GlacioHack / xdem

Analysis of digital elevation models (DEMs)
https://xdem.readthedocs.io/
MIT License
143 stars 41 forks source link

[POC]: Nan padding for statistics when the blockwise coregistration fails on certain subdivisions #604

Open quinto-clara opened 2 weeks ago

quinto-clara commented 2 weeks ago

Context

The purpose of this ticket is to implement a failure indication in the returns of the blockwise function regarding the statistics. However, data storage does not seem to be intuitive, which is why we will include a code exploration phase in this ticket.

Study

Implementation

  1. Code Modification:

    We will modify the section of the code where the statistics are collected. For points that fail (i.e., those not present in chunk_meta), we will store NaN values for the relevant statistics.

    Here is the modified code:

            for i in range(self.subdivision):
            if i not in chunk_meta:
                statistics.append(
                    {
                        "center_x": np.nan,
                        "center_y": np.nan,
                        "center_z": np.nan,
                        "x_off": np.nan,
                        "y_off": np.nan,
                        "z_off": np.nan,
                        "inlier_count": np.nan,
                        "nmad": np.nan,
                        "median": np.nan,
                    }
                )
            else:
                statistics.append(
                    {
                        "center_x": points[cpt_in_chunk, 0, 0],
                        "center_y": points[cpt_in_chunk, 1, 0],
                        "center_z": points[cpt_in_chunk, 2, 0],
                        "x_off": points[cpt_in_chunk, 0, 1] - points[cpt_in_chunk, 0, 0],
                        "y_off": points[cpt_in_chunk, 1, 1] - points[cpt_in_chunk, 1, 0],
                        "z_off": points[cpt_in_chunk, 2, 1] - points[cpt_in_chunk, 2, 0],
                        "inlier_count": chunk_meta[i]["inlier_count"],
                        "nmad": chunk_meta[i]["nmad"],
                        "median": chunk_meta[i]["median"],
                    }
                )
                cpt_in_chunk +=1

Tests

  1. Unit Tests:

    • Write tests to verify that, for a point that fails (i.e., not present in chunk_meta), the values inlier_count, nmad, and median return NaN.
    • Test the case where all points succeed to ensure that values are correctly retrieved from chunk_meta.
  2. Integration Tests:

    • Test the functionality of the blockwise function as a whole to ensure that there are no regressions in other parts of the code.
    • Verify that the overall statistics are calculated correctly and that it is possible to handle NaN values without causing errors.

Documentation

/ estimation 5d

rhugonnet commented 5 days ago

OK! For the "Tests" section: we could also verify that apply() running on a chunk with NaNs saved in fit() indeed does not apply any transformation.

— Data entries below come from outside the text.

-- ==== Sys2Proof/Machine/Operands.lean ====
section
/-! DEFINITION. The operand forms: bytes and checks, the codes of the enumerated fields, the layouts of
line frames, strand link records, command records and configuration records (11_formats.md), read and
written. Access by cause and by input stands here too. -/

namespace Sys2Proof.Machine

/-! ### Access by cause and by input -/

/-- The value kept for cause `c`. -/
def PerCause.get {α : Type} (p : PerCause α) : Cause → α
  | .dip => p.dip
  | .tundish => p.tundish
  | .breakout => p.breakout
  | .hold => p.hold

/-- `p` with the value for cause `c` replaced. -/
def PerCause.set {α : Type} (p : PerCause α) (c : Cause) (v : α) : PerCause α :=
  match c with
  | .dip => { p with dip := v }
  | .tundish => { p with tundish := v }
  | .breakout => { p with breakout := v }
  | .hold => { p with hold := v }

/-- The causes in order of precedence (R12). -/
def allCauses : List Cause := [.dip, .tundish, .breakout, .hold]

/-- The value kept for input `i`. -/
def inputGet {α : Type} (p : PerInput α) : Input → α
  | .supplyOk => p.supplyOk
  | .drvReady => p.drvReady
  | .brkIn => p.brkIn
  | .dummyIn => p.dummyIn

/-- `p` with the value for input `i` replaced. -/
def inputSet {α : Type} (p : PerInput α) (i : Input) (v : α) : PerInput α :=
  match i with
  | .supplyOk => { p with supplyOk := v }
  | .drvReady => { p with drvReady := v }
  | .brkIn => { p with brkIn := v }
  | .dummyIn => { p with dummyIn := v }

/-! ### Bytes and checks -/

/-- A number as one byte, modulo 256. -/
def byte (n : Nat) : Byte := BitVec.ofNat 8 n

/-- A number as two bytes, most significant first. -/
def bytes16 (n : Nat) : List Byte := [byte (n / 256), byte n]

/-- A number as four bytes, most significant first. -/
def bytes32 (n : Nat) : List Byte := bytes16 (n / 65536) ++ bytes16 n

/-- The number two bytes hold, most significant first. -/
def value16 (high low : Byte) : Nat := high.toNat * 256 + low.toNat

/-- A flag as a byte 00h or 01h. -/
def flagByte (b : Bool) : Byte := if b then 1 else 0

/-- A flag as the bit of weight `w`. -/
def flagBit (b : Bool) (w : Nat) : Nat := if b then w else 0

/-- One bit step of the line CRC: generator 1021h, most significant bit first (R139). -/
def crc16Bit (c : Word16) : Word16 := if c.msb then (c <<< 1) ^^^ 0x1021#16 else c <<< 1

/-- One byte step of the line CRC (R139). -/
def crc16Byte (c : Word16) (b : Byte) : Word16 :=
  (crc16Bit ∘ crc16Bit ∘ crc16Bit ∘ crc16Bit ∘ crc16Bit ∘ crc16Bit ∘ crc16Bit ∘ crc16Bit)
    (c ^^^ ((b.setWidth 16) <<< 8))

/-- The CRC of a line frame's bytes: initial value FFFFh (R139). -/
def crc16 (bs : List Byte) : Word16 := bs.foldl crc16Byte 0xFFFF#16

/-- One bit step of the strand link check: generator 07h (R160). -/
def crc8Bit (c : Byte) : Byte := if c.msb then (c <<< 1) ^^^ 0x07#8 else c <<< 1

/-- One byte step of the strand link check (R160). -/
def crc8Byte (c b : Byte) : Byte :=
  (crc8Bit ∘ crc8Bit ∘ crc8Bit ∘ crc8Bit ∘ crc8Bit ∘ crc8Bit ∘ crc8Bit ∘ crc8Bit) (c ^^^ b)

/-- The check of a strand link record: initial value 00h (R160). -/
def crc8 (bs : List Byte) : Byte := bs.foldl crc8Byte 0x00#8

/-- The sum of bytes modulo 256. -/
def byteSum (bs : List Byte) : Byte := bs.foldl (· + ·) 0#8

/-- The check byte of a command or reply record: the two's complement of the sum (R170). -/
def checkByte (bs : List Byte) : Byte := 0#8 - byteSum bs

/-! ### Codes of the enumerated fields (11_formats.md) -/

/-- The code of a cause, 00h for NONE. -/
def causeCode : Option Cause → Byte
  | none => 0x00
  | some .dip => 0x01
  | some .tundish => 0x02
  | some .breakout => 0x03
  | some .hold => 0x04

/-- The cause a beacon's cause byte names; `none` for a code that is not defined. -/
def causeOfCode (b : Byte) : Option (Option Cause) :=
  if b = 0x00 then some none
  else if b = 0x01 then some (some .dip)
  else if b = 0x02 then some (some .tundish)
  else if b = 0x03 then some (some .breakout)
  else if b = 0x04 then some (some .hold)
  else none

/-- The code of a sequencer state. -/
def seqStateCode : SeqState → Byte
  | .unjoined => 0x00
  | .parked => 0x01
  | .watch => 0x02
  | .stopped => 0x03
  | .queued => 0x04
  | .ramping => 0x05
  | .handback => 0x06
  | .abandoned => 0x07

/-- The sequencer state a byte names. -/
def seqStateOfCode (b : Byte) : Option SeqState :=
  if b = 0x00 then some .unjoined
  else if b = 0x01 then some .parked
  else if b = 0x02 then some .watch
  else if b = 0x03 then some .stopped
  else if b = 0x04 then some .queued
  else if b = 0x05 then some .ramping
  else if b = 0x06 then some .handback
  else if b = 0x07 then some .abandoned
  else none

/-- The code of a claim kind. -/
def claimKindCode : ClaimKind → Byte
  | .draw => 0x01
  | .start => 0x02

/-- The claim kind a byte names. -/
def claimKindOfCode (b : Byte) : Option ClaimKind :=
  if b = 0x01 then some .draw else if b = 0x02 then some .start else none

/-- The code of a RELEASE reason. -/
def reasonCode : ReleaseReason → Byte
  | .creep => 0x01
  | .cleared => 0x02
  | .timeout => 0x03
  | .stopped => 0x04

/-- The RELEASE reason a byte names. -/
def reasonOfCode (b : Byte) : Option ReleaseReason :=
  if b = 0x01 then some .creep
  else if b = 0x02 then some .cleared
  else if b = 0x03 then some .timeout
  else if b = 0x04 then some .stopped
  else none

/-- The code of a frame kind. -/
def frameKindCode : FrameKind → Byte
  | .beacon => 0x41
  | .claim => 0x42
  | .withdraw => 0x43
  | .release => 0x44
  | .clear => 0x45
  | .event => 0x46

/-- The length in bytes of a frame of a kind. -/
def frameLength : FrameKind → Nat
  | .beacon => 20
  | .claim => 12
  | .withdraw => 6
  | .release => 5
  | .clear => 5
  | .event => 8

/-- The code of a reply status. -/
def statusCode : Status → Byte
  | .ok => 0x00
  | .refusedState => 0x01
  | .refusedParam => 0x02
  | .unknown => 0x03
  | .badCheck => 0x04
  | .badLength => 0x05
  | .powerUp => 0x06
  | .reset => 0x07

/-- The code of a fault kind, 00h for NONE. -/
def faultKindCode : Option FaultKind → Byte
  | none => 0x00
  | some .freezeExpired => 0x01
  | some .startTimeout => 0x02
  | some .stackDrop => 0x03
  | some .levelHoldTimeout => 0x04
  | some .handbackOverdue => 0x05
  | some .lineDeaf => 0x06
  | some .duplicateStation => 0x07
  | some .holderLost => 0x08
  | some .overcommit => 0x09
  | some .limitMismatch => 0x0A
  | some .fieldStale => 0x0B

/-- The code of a report outcome. -/
def outcomeCode : ReportOutcome → Byte
  | .empty => 0x00
  | .completed => 0x01
  | .resumed => 0x02
  | .abandoned => 0x03
  | .taken => 0x04
  | .parked => 0x05
  | .dropped => 0x06

/-- The code of a line state. -/
def lineStateCode : LineState → Byte
  | .off => 0x00
  | .listen => 0x01
  | .active => 0x02
  | .deaf => 0x03
  | .barred => 0x04

/-- The code of a peer entry's status. -/
def peerStatusCode : PeerStatus → Byte
  | .absent => 0x00
  | .live => 0x01
  | .suspect => 0x02
  | .lost => 0x03

/-- The code of a tundish phase. -/
def phaseCode : Phase → Byte
  | .opened => 0x00
  | .ready => 0x01

/-! ### Restart line frames (R138, R186) -/

/-- The kind of a frame body. -/
def FrameBody.frameKind : FrameBody → FrameKind
  | .beacon _ => .beacon
  | .claim _ => .claim
  | .withdraw _ _ => .withdraw
  | .release _ => .release
  | .clear _ => .clear
  | .eventBegin _ => .event
  | .eventReady _ _ => .event

/-- The flag byte of a BEACON. -/
def beaconFlags (b : BeaconFields) : Nat :=
  flagBit b.auth 1 + flagBit b.slotHeld 2 + flagBit b.deaf 4 + flagBit b.limitLocal 8
    + flagBit b.phaseReady 16

/-- The bytes of a frame between its header and its CRC. -/
def FrameBody.bytes : FrameBody → List Byte
  | .beacon b =>
    [byte b.sequence, byte b.periodCode, seqStateCode b.state, causeCode b.cause, byte b.urgency]
      ++ bytes16 b.draw ++ bytes16 b.speed ++ bytes16 b.deadline
      ++ [byte (beaconFlags b), byte (b.settledDraw * 16 + b.settledStart), byte b.epoch]
      ++ bytes16 b.limit
  | .claim c =>
    [claimKindCode c.kind, byte c.number, byte c.urgency] ++ bytes16 c.deadline
      ++ bytes16 c.amount ++ [byte c.settle]
  | .withdraw kind number => [claimKindCode kind, byte number]
  | .release reason => [reasonCode reason]
  | .clear target => [byte target]
  | .eventBegin epoch => [0x01#8, byte epoch, 0x00#8, 0x00#8]
  | .eventReady epoch limit => [0x02#8, byte epoch] ++ bytes16 limit

/-- The bytes of a frame before its CRC: header and body. -/
def LineFrame.content (f : LineFrame) : List Byte :=
  [frameKindCode f.body.frameKind, byte f.station] ++ f.body.bytes

/-- The two CRC bytes of a frame's content. -/
def crcBytes (content : List Byte) : List Byte := bytes16 (crc16 content).toNat

/-- A frame as its transmitter composes it (R139, R186). -/
def LineFrame.bytes (f : LineFrame) : List Byte := f.content ++ crcBytes f.content

/-- Is bit `i` of byte `b` set? -/
def bitSet (b : Byte) (i : Nat) : Bool := b.toNat.testBit i

/-- The fields of a beacon from its bytes; `none` when an enumerated field holds a code that is not
defined. Bits outside the layout are ignored (R186). -/
def readBeacon (sq pc ss ca ur rh rl sh sl dh dl fl sn ep lh ll : Byte) : Option BeaconFields :=
  match seqStateOfCode ss, causeOfCode ca with
  | some state, some cause =>
    some { sequence := sq.toNat, periodCode := pc.toNat, state := state, cause := cause,
           urgency := ur.toNat % 4, draw := value16 rh rl, speed := value16 sh sl,
           deadline := value16 dh dl, auth := bitSet fl 0, slotHeld := bitSet fl 1,
           deaf := bitSet fl 2, limitLocal := bitSet fl 3, phaseReady := bitSet fl 4,
           settledDraw := sn.toNat / 16, settledStart := sn.toNat % 16, epoch := ep.toNat,
           limit := value16 lh ll }
  | _, _ => none

/-- The fields of a claim from its bytes (R186). -/
def readClaim (kd nr ur dh dl ah al st : Byte) : Option ClaimFields :=
  match claimKindOfCode kd with
  | some kind =>
    some { kind := kind, number := nr.toNat % 16, urgency := ur.toNat % 4,
           deadline := value16 dh dl, amount := value16 ah al, settle := st.toNat }
  | none => none

/-- The body of an EVENT from its bytes: the limit of a BEGIN is not read (R186). -/
def readEvent (sub ep lh ll : Byte) : Option FrameBody :=
  if sub = 0x01 then some (.eventBegin ep.toNat)
  else if sub = 0x02 then some (.eventReady ep.toNat (value16 lh ll))
  else none

/-- The body of a frame of kind byte `kind` from the bytes between header and CRC; `none` on a wrong
length, an unknown kind or an undefined code (R148, R186). -/
def readBody (kind : Byte) (body : List Byte) : Option FrameBody :=
  if kind = 0x41 then
    match body with
    | [sq, pc, ss, ca, ur, rh, rl, sh, sl, dh, dl, fl, sn, ep, lh, ll] =>
      (readBeacon sq pc ss ca ur rh rl sh sl dh dl fl sn ep lh ll).map .beacon
    | _ => none
  else if kind = 0x42 then
    match body with
    | [kd, nr, ur, dh, dl, ah, al, st] => (readClaim kd nr ur dh dl ah al st).map .claim
    | _ => none
  else if kind = 0x43 then
    match body with
    | [kd, nr] => (claimKindOfCode kd).map fun k => .withdraw k (nr.toNat % 16)
    | _ => none
  else if kind = 0x44 then
    match body with
    | [r] => (reasonOfCode r).map .release
    | _ => none
  else if kind = 0x45 then
    match body with
    | [t] => some (.clear t.toNat)
    | _ => none
  else if kind = 0x46 then
    match body with
    | [sub, ep, lh, ll] => readEvent sub ep lh ll
    | _ => none
  else none

/-- Reads the content of a frame, CRC removed. -/
def readContent : List Byte → Option LineFrame
  | kind :: station :: body => (readBody kind body).map fun b => { station := station.toNat, body := b }
  | _ => none

/-- The frame that `bs` holds when it passes the reception checks of R148 on a caster of `strands`
strands, and `none` when it is bad. -/
def validFrame (strands : Nat) (bs : List Byte) (framingFault : Bool) : Option LineFrame :=
  let content := bs.take (bs.length - 2)
  if framingFault = true ∨ bs.length < 4 ∨ bs.drop (bs.length - 2) ≠ crcBytes content then none
  else
    match readContent content with
    | some f => if f.station < strands then some f else none
    | none => none

/-- The bits of one character on the line or the strand link: start bit, eight data bits with the
least significant first, stop bit; `true` is recessive (R137, R160). -/
def characterBits (b : Byte) : List Bool :=
  [false, b.getLsbD 0, b.getLsbD 1, b.getLsbD 2, b.getLsbD 3, b.getLsbD 4, b.getLsbD 5, b.getLsbD 6,
    b.getLsbD 7, true]

/-- The bits of a run of characters sent back to back (R138). -/
def frameBits (bs : List Byte) : List Bool := bs.flatMap characterBits

/-! ### Strand link records (R160, R164) -/

/-- The bytes of a reference record (11_formats.md, Strand Link Records). -/
def ReferenceRecord.bytes (r : ReferenceRecord) : List Byte :=
  let content := [0x52#8, byte r.sequence] ++ bytes16 r.speed
    ++ [byte (flagBit r.auth 1 + flagBit r.runReq 2 + flagBit r.flowClose 4)]
  content ++ [crc8 content]

/-- F and level of a sample record as carried, or `none` when the record is discarded (R160). -/
def readSample (bs : List Byte) (framingFault : Bool) : Option (Nat × Nat) :=
  match bs with
  | [kind, fh, fl, lh, ll, check] =>
    if framingFault = false ∧ kind = 0x53 ∧ check = crc8 [kind, fh, fl, lh, ll] then
      some (value16 fh fl, value16 lh ll)
    else none
  | _ => none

Another point: I am not sure that the current implementation of BlockwiseCoreg runs for a coregistration method other than a translation (as its implementation precedes those). A rotation like ICP or any BiasCorr method might make it fail. It would be nice to quickly double-check that (which is a simple as adding other methods to this list in the tests here: https://github.com/GlacioHack/xdem/blob/595acb9bf2ba150232cf161fc09f8747c84b5602/tests/test_coreg/test_base.py#L865

If it does not work, we could verify if the new structure or a slight change in structure would allow all types of methods to run (it's a slightly different topic, it may be independent if we only modify the statistics here, but could be slightly entangled too)... :thinking:

And, in any case, if these methods are not supported, we should temporarily add a NotImplementedError during BlockwiseCoreg.__init__ for those methods. I might do that quick test + error raising in a separate PR if I find the time later this week.